Cher
Père Noël,
Voilà
des décennies que je vous admire. Depuis le temps, permettez-moi de vous tutoyer et de vous appeler
papa.
Papa,
je ne t’écris pas pour solliciter tes largesses par une demande de cadeau, mais
bien pour obtenir humblement les éclaircissements qui, je l’espère, me feront
mieux comprendre qui tu es et comment tu peux être partout à la fois.
L’autre jour,
à Curitiba, je passais en voiture par un quartier tranquille et calme
de petites maisons basses, quand mon regard est attiré par une silhouette rouge
quelque peu masquée derrière des plantes et une vieille barrière.
Je
m’approche.
Je
vois alors un traîneau rouge attelé de deux rennes tellement figés de surprise
qu’on les croirait de plastique. Il s’agit sans aucun doute de ton attelage, Papa
Noël, ici au Brésil, à quelques jours de l’été au milieu de décembre.
Quelle surprise ! Mais je
ne te vois pas. Peut-être as-tu besoin d’aide dans ce pays étranger. Ma curiosité est piquée au vif.
Je décide alors de mener l’enquête et de retrouver ta trace.
Une
vénérable dame m’affirme avoir vu un homme à barbe blanche, vêtu de rouge errer
au milieu de la végétation subtropicale. Je cherche encore. Toi, un homme du nord de l’hémisphère nord et plus à l’aise dans le froid - houppelande oblige - que sous les tropiques, tu dois étouffer avec ces habits d’hiver.
Le
postier qui passe par là me dit alors t’avoir remarqué - quelle surprise - et même photographié
dans un jardin alors que tu parlais avec une namoradeira, ces personnages traditionnels qui souhaitent la bienvenue
devant les maisons brésiliennes.
Tu semblais, dit-il, de fort bonne humeur bien qu'avec un léger coup de soleil aux joues. L’image que me montre le préposé au courrier apaise un peu mes inquiétudes.
Le
lendemain, par un beau soleil de fin de printemps, je te vois soudain passer !
J’étais persuadé que tu ne te déplaçais que par la traction renneuse, et voilà que tu conduis un rutilant
cabriolet.
Quelle résilience, quelle pouvoir d’adaptation! Et tu as l’air si heureux, tellement à ton aise.
Quelque chose cependant retient mon
attention. A l’arrière de ta voiture on distingue deux écussons : à gauche un drapeau Suisse, et à droite celui du canton de Lucerne.
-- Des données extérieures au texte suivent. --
-- ==== Sys2Proof/Tests/Slice0.lean ====
section
/-! SUPPORT. Tests. The expected results are those of 95_test_vectors, or hand calculation from the rule named; none is the
model's own answer. Then, for each statement with hypotheses, a state and operands that meet them all. -/

namespace Sys2Proof.Tests

open Sys2Proof.Machine

/-- The reset state with other channels. -/
def channels (e : EncChan) (d : DecChan) : State := { State.reset with e := e, d := d }

/-- The reset state with an encode channel between commands. -/
def encAt (pend : Option Byte) (wrap col : BitVec 24) : State := channels ⟨Acc.empty, pend, wrap, col⟩ DecChan.atReset

/-- The reset state with a decode channel between commands. -/
def decAt (term : Bool) (hs : Option CodeUnit) (ig : Bool) (err : Option DecError) : State :=
  channels EncChan.atReset ⟨Acc.empty, term, hs, ig, err⟩

/-- The reset state with the same accumulator in both channels. -/
def accAt (z : BitVec 16) (n : BitVec 5) : State :=
  channels { EncChan.atReset with ba := ⟨z, n⟩ } { DecChan.atReset with ba := ⟨z, n⟩ }

/-- The reset state with inputs offered. -/
def offered (xs : List Input) : State := { State.reset with inp := xs }

/-- The next state, if there is one. -/
def nextOf : Host.Outcome State Fault Refusal → Option State
  | .next t => some t
  | _ => none

/-- The newest response and the encode channel after. -/
def encResult (o : Host.Outcome State Fault Refusal) : Option (Option Response × EncChan) :=
  (nextOf o).map fun t => (t.rsp.getLast?, t.e)

/-- The newest response and the decode channel after. -/
def decResult (o : Host.Outcome State Fault Refusal) : Option (Option Response × DecChan) :=
  (nextOf o).map fun t => (t.rsp.getLast?, t.d)

/-- The responses of a run from the reset state. -/
def responsesOf (is : List Instr) : Option (List Response) := (nextOf (runCommands is State.reset)).map fun t => t.rsp

/-- The newest answer and the accumulator of channel E after. -/
def uopResult (o : Host.Outcome State Fault Refusal) : Option (Option (Channel × Answer) × Acc) :=
  (nextOf o).map fun t => (t.ans.getLast?, t.e.ba)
Ach so ! Tu n’es donc pas lapon mais bien suisse-allemand. Ah les mystères de Noël !
J’essaye
de te rejoindre pour te poser mille questions mais le trafic urbain t'absorbe et me fait
perdre ta trace. J’erre dans toute la ville, en vain.
Je
sais ta tâche incommensurable et dans un territoire immense. Je me résigne
donc.
Un de mes indicateurs confirme qu’il t’a vu en plein travail, et parfois même
mettant à l’épreuve tes qualités d’alpiniste helvétique.
Finalement
un policier témoigne qu’à la nuit tu as rejoint tes rennes où j’ai vu ton
attelage pour la première fois. Rassuré, je sais maintenant que tu es reparti vers un climat plus nordique.
Permets-moi, cher Papa Noël, quelques questions qui taraudent mon esprit curieux :
- Comment arrives-tu à remplir ton cahier des charges international ?
- Quelle est ton alimentation pour supporter cet incroyable stress de fin d’année, ces changements de température et cet interminable marathon?
Et
finalement, et ce n’est pas la plus futile des questions :
- Bon
Dieu, qu’as-tu à voir avec ce Jésus dont on ne cesse de nous parler à la même
époque, mais qui n’apparaît ni sur les cheminées, ni sur les façades, ni dans
les centres commerciaux ?
Dans
l’attente de tes réponses, que je trouverai certainement à côté de mes Havaianas ou de mes Nike d’ici le 25 décembre, je te prie
d’accepter, mon cher Papa Noël, mes salutations les meilleures.
Et si tu passes
de nouveau près de chez moi, viens donc boire un verre. Présente également mes
hommages à tes fidèles rennes, rois des attelages.